• Provided data
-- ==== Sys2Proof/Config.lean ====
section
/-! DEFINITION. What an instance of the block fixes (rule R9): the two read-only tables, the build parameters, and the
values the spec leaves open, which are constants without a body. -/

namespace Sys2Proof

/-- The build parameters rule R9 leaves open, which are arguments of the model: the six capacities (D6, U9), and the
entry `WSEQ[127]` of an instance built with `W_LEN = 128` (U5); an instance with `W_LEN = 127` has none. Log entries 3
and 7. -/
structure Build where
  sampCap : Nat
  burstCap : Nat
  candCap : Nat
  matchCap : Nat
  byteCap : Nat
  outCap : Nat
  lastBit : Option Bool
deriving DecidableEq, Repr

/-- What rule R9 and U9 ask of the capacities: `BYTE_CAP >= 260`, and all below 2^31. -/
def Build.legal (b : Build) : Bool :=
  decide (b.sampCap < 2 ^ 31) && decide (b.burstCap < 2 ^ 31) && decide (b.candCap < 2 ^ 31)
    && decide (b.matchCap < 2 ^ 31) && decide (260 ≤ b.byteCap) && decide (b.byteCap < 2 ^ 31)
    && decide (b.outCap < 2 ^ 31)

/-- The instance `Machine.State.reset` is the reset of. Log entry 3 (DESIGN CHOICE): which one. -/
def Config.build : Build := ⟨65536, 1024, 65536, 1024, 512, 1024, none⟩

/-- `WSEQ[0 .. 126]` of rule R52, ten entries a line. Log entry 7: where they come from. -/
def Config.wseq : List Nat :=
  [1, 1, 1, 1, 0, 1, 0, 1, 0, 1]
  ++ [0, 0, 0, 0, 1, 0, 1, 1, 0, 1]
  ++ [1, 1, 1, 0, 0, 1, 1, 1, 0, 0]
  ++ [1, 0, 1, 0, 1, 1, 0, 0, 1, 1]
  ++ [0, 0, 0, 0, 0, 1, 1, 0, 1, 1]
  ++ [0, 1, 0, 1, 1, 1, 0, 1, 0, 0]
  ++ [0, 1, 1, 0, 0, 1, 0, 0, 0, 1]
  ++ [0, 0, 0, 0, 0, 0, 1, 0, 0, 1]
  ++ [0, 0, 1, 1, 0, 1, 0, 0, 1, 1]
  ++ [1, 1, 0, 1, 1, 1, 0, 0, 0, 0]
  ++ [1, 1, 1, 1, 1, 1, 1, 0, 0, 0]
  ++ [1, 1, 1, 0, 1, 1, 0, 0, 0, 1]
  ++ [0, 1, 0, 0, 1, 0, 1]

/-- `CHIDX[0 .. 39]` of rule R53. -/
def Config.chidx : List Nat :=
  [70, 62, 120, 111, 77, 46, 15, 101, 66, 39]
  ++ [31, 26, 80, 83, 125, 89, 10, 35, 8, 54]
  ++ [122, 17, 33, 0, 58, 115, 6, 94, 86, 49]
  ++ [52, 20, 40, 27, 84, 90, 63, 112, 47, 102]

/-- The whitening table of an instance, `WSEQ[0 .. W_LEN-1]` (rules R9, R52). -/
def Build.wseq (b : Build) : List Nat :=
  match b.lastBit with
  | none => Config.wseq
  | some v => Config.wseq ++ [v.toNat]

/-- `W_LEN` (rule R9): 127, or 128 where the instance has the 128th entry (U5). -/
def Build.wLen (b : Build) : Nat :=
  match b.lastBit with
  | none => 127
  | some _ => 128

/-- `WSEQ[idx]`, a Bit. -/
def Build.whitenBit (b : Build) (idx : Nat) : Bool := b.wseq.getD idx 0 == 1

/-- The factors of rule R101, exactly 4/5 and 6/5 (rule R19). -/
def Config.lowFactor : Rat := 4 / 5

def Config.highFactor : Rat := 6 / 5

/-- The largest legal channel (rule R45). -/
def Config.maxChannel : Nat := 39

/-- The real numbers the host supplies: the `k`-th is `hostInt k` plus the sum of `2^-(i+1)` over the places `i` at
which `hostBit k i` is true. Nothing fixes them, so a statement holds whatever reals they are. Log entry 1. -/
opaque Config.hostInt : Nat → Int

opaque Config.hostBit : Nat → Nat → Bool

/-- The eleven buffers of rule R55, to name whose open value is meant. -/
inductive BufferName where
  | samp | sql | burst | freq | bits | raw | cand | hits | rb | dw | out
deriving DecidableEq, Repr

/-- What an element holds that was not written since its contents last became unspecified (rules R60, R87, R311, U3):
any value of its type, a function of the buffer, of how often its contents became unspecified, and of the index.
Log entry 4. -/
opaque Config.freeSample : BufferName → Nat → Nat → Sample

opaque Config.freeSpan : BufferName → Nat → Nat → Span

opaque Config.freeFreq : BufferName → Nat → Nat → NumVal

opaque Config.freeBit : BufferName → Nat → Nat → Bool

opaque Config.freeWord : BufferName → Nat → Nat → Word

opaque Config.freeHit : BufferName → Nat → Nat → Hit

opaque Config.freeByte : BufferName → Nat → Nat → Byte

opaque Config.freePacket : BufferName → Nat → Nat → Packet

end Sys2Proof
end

• Task description
Give the number of lines in the listing that contain the string "BufferName". Write nothing else.

• Reply
9